Thanks for the update. I was wondering if the original poster was still around years later (certainly the problem still is). With the extra information I improved on the annotated code. After your description it makes more sense now. What seems less reasonable is the way WL neural nets handle this use case. I hadn't seen that ResizeLayer
also has the drawback of being unable to work on 4D arrays much like DeconvolutionLayer
s. Excellent job figuring all this out.

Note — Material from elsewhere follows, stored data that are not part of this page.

/-- The steps of tile order (R171, R192, R193, R202, R208, R220, R224): an operation that nothing holds starts and ends after its
channel cycles; TACCLD's header configures its accumulator or invalidates it; a drain writes CONTAIN, the status, and its
counters, and its results come to the receivers; an operation that ends leaves, and the others are tried.
The steps of a profile's load (R170, R171): a descriptor that passes the checks is loaded 1.6 µs later, GEN rises, and the
bundle of the TPROF goes on. -/
def Obligations.TileSteps : Prop :=
  (∀ (s : State) (core part op : Nat) (o : TileOp) (pre post : List TileOp),
      let pid := core * 4 + part
      part < 4 → (s.part pid).tileQ = pre ++ o :: post → o.id = op → (∀ e ∈ pre, e.id ≠ op) → (∀ e ∈ post, e.id ≠ op) →
      let becomes (z : State) (f : TileOp → TileOp) : Prop :=
        (z.part pid).tileQ = pre ++ f o :: post
      let quiet (z : State) : Prop := z.parkedOn (fun q => q == Park.tile op) = []
      (s.TilesKept pid → o.begun = false → o.header = false → o.isProf = false → s.tileStopped o = false →
        (∀ e ∈ pre, TileOp.after e o = false) → s.upsets = [] → ∀ z n r, s.runTile o = .ok (z, n) → (z.part pid).tileQ = pre ++ r :: post → r.id = op → quiet z →
        let time := z.now + 8 * (if z.courseHot pid then 2 * n else n) + z.delays.headD 0
        let z' := if o.instr.isDrain then z.at time (.drainComplete core part op) else z
        ∃ t, exec (.tileOperationStart core part op) s = .next t ∧ becomes t (fun _ => { r with st := .started }) ∧
          t = { z'.at time (.tileOperationComplete core part op) with parts := t.parts, delays := z.delays.tail } ∧
          t.part pid = { z.part pid with tileQ := (t.part pid).tileQ } ∧ ∀ q, q ≠ pid → t.part q = z.part q) ∧
      (∀ h acc a, s.TilesKept pid → o.instr = .taccld h acc a → o.t.pid = pid → o.header = true → s.tileStopped o = false →
        (∀ e ∈ pre, (e.isProf || e.memAfter o) = false) → s.tileJudge o false false [(o.addr.toNat, 64)] = .ok () →
        let got := s.tileGet o false o.addr.toNat 64
        let z := got.2
        let c := z.ctxOf o.t
        let k := (z.launch (z.wg o.wg).launch).hdr
        let image := accOfHeader got.1 acc k.tiles k.accs c.gen.toNat c.prof
        let old := (z.alloc pid o.wg).acc acc
        z.parts = s.parts →
        ∃ t, exec (.taccldHeader core part op) s = .next t ∧
          t = { z with parts := t.parts, todo := .event (.tileOperationStart core part op) :: z.todo } ∧
          becomes t (fun o => { o with
            header := false, accs := (image.map (·.1)).toList, desc := [BitVec.ofNat 32 ((image.map (·.2)).getD 0)] }) ∧
          (t.alloc pid o.wg).acc acc = match image with
            | none => { old with valid := false }
            | some (y, 0) => ({ y with planes := old.planes, flags := old.flags, status := old.status } : Acc).cleared c.gen.toNat c.prof
            | some (y, _) => { y with planes := old.planes, flags := old.flags, status := old.status }) ∧
      ((∀ e ∈ s.ctxs, e.2.loads = []) →
        ∃ t, exec (.tileOperationComplete core part op) s = .next t ∧
          t = { s with
            parts := t.parts
            todo := ((pre ++ post).filter fun o => !o.begun && !o.isProf).map (fun o => Todo.event
              (if o.header then .taccldHeader core part o.id else .tileOperationStart core part o.id)) ++ s.todo } ∧
          t.part pid = { s.part pid with tileQ := pre ++ post } ∧ ∀ q, q ≠ pid → t.part q = s.part q) ∧
      ∀ contain status fixed acc, o.result = some (contain, status, fixed) → o.instr.matrixAcc? = some acc →
        (fixed = [] ∨ s.errcfg.toNat % 2 ^ 24 = 0) →
        (∀ e ∈ s.waves, ∀ th ∈ e.2.threads, th.block = none) →
        (∀ u ∈ o.recvs, s.seated u = true ∧ ∀ x ∈ (s.thread u).windows, ∀ v ∈ x.regs, (s.wave u.w).shape v.1 = .general) →
        ∃ t, exec (.drainComplete core part op) s = .next t ∧ t = { s with waves := t.waves, parts := t.parts } ∧
          (t.part pid).contain = contain ∧ (t.part pid).tileQ = (s.part pid).tileQ ∧ (∀ q, q ≠ pid → t.part q = s.part q) ∧
          (∀ m, (t.alloc pid o.wg).acc m =
            if m = acc then { (s.alloc pid o.wg).acc acc with status := status } else (s.alloc pid o.wg).acc m) ∧
          (∀ ch, let old := ((s.part pid).chkcnt.get ch 0).toNat
            ((t.part pid).chkcnt.get ch 0).toNat = if ch ∈ fixed then min (old + fixed.count ch) 0xFFFFFF else old) ∧
          (∀ w, t.wave w = { s.wave w with threads := (t.wave w).threads }) ∧
          ∀ u, t.thread u = if u ∈ o.recvs then
              { s.thread u with windows := (s.thread u).windows.map fun x =>
                if x.pc = o.pc ∧ x.ready = none then
                  { x with ready := some (max (s.cycOf u + 1) (o.cycle + 40)), checked := true, shapeFail := none }
                else x }
            else s.thread u) ∧
  (∀ (s : State) (tag : Nat) (l : ProfLoad) (o : TileOp) (p : Profile),
      (s.ctxs.find? tag).isSome = true → (s.part l.pid).tileQ = [o] → o.id = l.op →
      let after (x : TileOp) : Prop := (s.launch (s.wg x.wg).launch).tag = tag → x.isProf = true ∨ l.since ≤ x.time
      ((∀ ls, (s.ctx tag).loads = l :: ls → l.begun = false → l.page = none →
        (∀ e ∈ s.parts, ∀ x ∈ e.2.tileQ, after x) → (∀ e ∈ s.wgs, ∀ x ∈ e.2.imgTiles, after x.2) →
        (∀ c ∈ s.begunCmds, c.engine = 1 → c.issuer.tag = tag → ∀ b, c.began = some b → l.since ≤ b.time) → s.tileJudge o false false [(l.addr.toNat, 64)] = .ok () →
        let got := s.tileGet o false l.addr.toNat 64
        let z := got.2
        z.ctxs = s.ctxs → checkProfile got.1 z.mapout = .ok p →
        ∃ t, exec (.profileCheck tag) s = .next t ∧
          t = { z.at (z.now + 32000) (.profileReady tag) with ctxs := t.ctxs } ∧
          ∀ c, t.ctx c = if c = tag then
              { s.ctx tag with loads := { l with begun := true, page := none, found := some p } :: ls }
            else s.ctx c)) ∧
      ((s.ctx tag).loads = [l] → l.found = some p → (∀ e ∈ s.parts, ∀ a ∈ e.2.allocs, a.2.sessions = []) →
        (∀ c q, s.queue c q = []) → (∀ e ∈ (s.part o.t.pid).bins, ∀ u ∈ e.2.threads, s.seated u = true ∧ (s.thread u).trapQ = none) →
        ∃ t, exec (.profileReady tag) s = .next t ∧
          (∀ c, t.ctx c = if c = tag then { s.ctx tag with prof := some p, gen := (s.ctx tag).gen + 1, loads := [] } else s.ctx c) ∧
          (t.part l.pid).tileQ = [] ∧ t.mem = s.mem ∧ t.cores = s.cores ∧
          ∀ u, t.thread u = if u ∈ s.profBundle o.t then { s.thread u with block := none } else s.thread u))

Your new version looks like a type of Progressive Growth GAN where the steps are mixed as its upsampled.
ResizeLayer3D[n_, {dimInx_, dimIny_, dimInz_}] :=
Block[{sc = 2},
NetChain[{
(* Flattens the first two levels so because the next layer only \
works on 2D arrays *)
FlattenLayer[1, "Input" -> {n sc, dimInx, dimIny, dimInz}],
(* Doubles the size of the last two dimensions *)
ResizeLayer[{Scaled[sc], Scaled[sc]}],
(* Reshapes the array back to its original order but with the \
last two dimensions scaled up from previous layer *)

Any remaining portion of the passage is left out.